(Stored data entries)
- - - -

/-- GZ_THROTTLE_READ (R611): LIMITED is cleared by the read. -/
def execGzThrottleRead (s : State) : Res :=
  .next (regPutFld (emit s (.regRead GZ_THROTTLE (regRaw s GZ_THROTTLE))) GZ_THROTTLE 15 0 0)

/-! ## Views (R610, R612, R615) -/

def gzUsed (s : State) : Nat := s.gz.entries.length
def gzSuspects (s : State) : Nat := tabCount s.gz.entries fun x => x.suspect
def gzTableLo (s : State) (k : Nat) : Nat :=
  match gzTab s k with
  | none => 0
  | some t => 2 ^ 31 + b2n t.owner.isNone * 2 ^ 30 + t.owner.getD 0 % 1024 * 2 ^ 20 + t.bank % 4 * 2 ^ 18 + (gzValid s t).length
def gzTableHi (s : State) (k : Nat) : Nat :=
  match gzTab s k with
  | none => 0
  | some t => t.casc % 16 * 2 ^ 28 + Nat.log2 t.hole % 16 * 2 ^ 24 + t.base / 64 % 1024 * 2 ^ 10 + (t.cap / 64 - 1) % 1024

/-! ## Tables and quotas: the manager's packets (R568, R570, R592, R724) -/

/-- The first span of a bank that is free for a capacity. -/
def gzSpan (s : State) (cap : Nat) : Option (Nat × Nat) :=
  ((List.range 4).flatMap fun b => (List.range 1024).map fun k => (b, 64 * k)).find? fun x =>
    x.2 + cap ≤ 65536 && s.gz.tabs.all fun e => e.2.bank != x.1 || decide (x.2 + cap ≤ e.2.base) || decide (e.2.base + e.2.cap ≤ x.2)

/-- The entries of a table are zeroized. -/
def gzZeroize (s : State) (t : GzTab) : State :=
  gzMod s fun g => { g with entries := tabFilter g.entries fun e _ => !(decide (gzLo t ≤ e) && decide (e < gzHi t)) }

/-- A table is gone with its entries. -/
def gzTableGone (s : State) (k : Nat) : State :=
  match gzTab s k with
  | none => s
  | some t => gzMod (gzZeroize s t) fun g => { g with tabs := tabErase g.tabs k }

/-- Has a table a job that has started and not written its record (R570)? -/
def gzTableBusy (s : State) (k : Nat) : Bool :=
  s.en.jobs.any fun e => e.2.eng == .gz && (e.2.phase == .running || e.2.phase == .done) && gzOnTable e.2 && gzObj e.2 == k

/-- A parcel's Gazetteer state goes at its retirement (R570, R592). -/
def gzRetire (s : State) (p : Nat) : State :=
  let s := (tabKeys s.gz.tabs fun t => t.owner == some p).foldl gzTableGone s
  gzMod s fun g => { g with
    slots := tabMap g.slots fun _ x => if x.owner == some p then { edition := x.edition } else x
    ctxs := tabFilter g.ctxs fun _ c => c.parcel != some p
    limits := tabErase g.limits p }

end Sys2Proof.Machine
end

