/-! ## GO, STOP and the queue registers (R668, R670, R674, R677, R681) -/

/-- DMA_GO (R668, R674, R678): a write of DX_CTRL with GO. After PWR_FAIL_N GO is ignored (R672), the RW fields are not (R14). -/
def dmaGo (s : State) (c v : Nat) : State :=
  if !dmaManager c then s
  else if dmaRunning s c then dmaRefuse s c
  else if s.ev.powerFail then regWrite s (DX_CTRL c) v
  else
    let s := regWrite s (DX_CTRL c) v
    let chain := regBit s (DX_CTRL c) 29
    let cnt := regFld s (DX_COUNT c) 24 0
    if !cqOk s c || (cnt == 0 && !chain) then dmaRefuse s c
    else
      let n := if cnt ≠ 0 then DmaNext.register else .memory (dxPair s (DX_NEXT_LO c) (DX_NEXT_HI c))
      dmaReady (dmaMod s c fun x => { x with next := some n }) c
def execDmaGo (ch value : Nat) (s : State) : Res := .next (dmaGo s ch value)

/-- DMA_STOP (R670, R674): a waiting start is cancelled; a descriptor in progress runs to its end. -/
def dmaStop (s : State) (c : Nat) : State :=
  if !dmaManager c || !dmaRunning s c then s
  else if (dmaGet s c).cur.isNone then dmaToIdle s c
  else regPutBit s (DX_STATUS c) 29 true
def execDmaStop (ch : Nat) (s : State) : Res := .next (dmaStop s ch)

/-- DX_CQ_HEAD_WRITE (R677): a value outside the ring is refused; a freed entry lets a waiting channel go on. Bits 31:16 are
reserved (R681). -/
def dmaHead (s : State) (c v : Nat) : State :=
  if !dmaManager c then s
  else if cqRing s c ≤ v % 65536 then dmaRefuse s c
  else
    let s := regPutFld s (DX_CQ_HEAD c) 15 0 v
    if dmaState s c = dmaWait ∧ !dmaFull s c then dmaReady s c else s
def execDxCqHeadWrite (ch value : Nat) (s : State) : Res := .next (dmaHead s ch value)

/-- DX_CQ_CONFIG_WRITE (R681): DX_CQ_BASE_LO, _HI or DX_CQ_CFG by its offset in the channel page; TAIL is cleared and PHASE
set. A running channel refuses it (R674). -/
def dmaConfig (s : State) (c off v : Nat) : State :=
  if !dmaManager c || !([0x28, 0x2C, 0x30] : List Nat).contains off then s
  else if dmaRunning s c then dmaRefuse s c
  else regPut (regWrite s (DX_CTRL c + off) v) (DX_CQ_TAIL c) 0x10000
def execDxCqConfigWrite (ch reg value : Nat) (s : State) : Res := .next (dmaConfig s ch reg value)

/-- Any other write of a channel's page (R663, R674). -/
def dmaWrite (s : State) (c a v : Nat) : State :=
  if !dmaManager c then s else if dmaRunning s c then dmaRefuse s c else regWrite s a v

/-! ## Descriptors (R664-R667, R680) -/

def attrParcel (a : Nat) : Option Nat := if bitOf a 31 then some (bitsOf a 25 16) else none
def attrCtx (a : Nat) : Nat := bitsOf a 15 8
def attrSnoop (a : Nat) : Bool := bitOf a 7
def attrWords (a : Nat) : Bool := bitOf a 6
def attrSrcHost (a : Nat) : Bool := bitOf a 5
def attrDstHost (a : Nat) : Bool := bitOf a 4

- - - -

# Task directions
All that is wanted is the stretch of lines above from the one containing "def gzTableHi (s" through the one containing "- 1) % 1024", duplicated exactly.

# Output of the task
def gzTableHi (s : State) (k : Nat) : Nat :=
  match gzTab s k with
  | none => 0
  | some t => t.casc % 16 * 2 ^ 28 + Nat.log2 t.hole % 16 * 2 ^ 24 + t.base / 64 % 1024 * 2 ^ 10 + (t.cap / 64 - 1) % 1024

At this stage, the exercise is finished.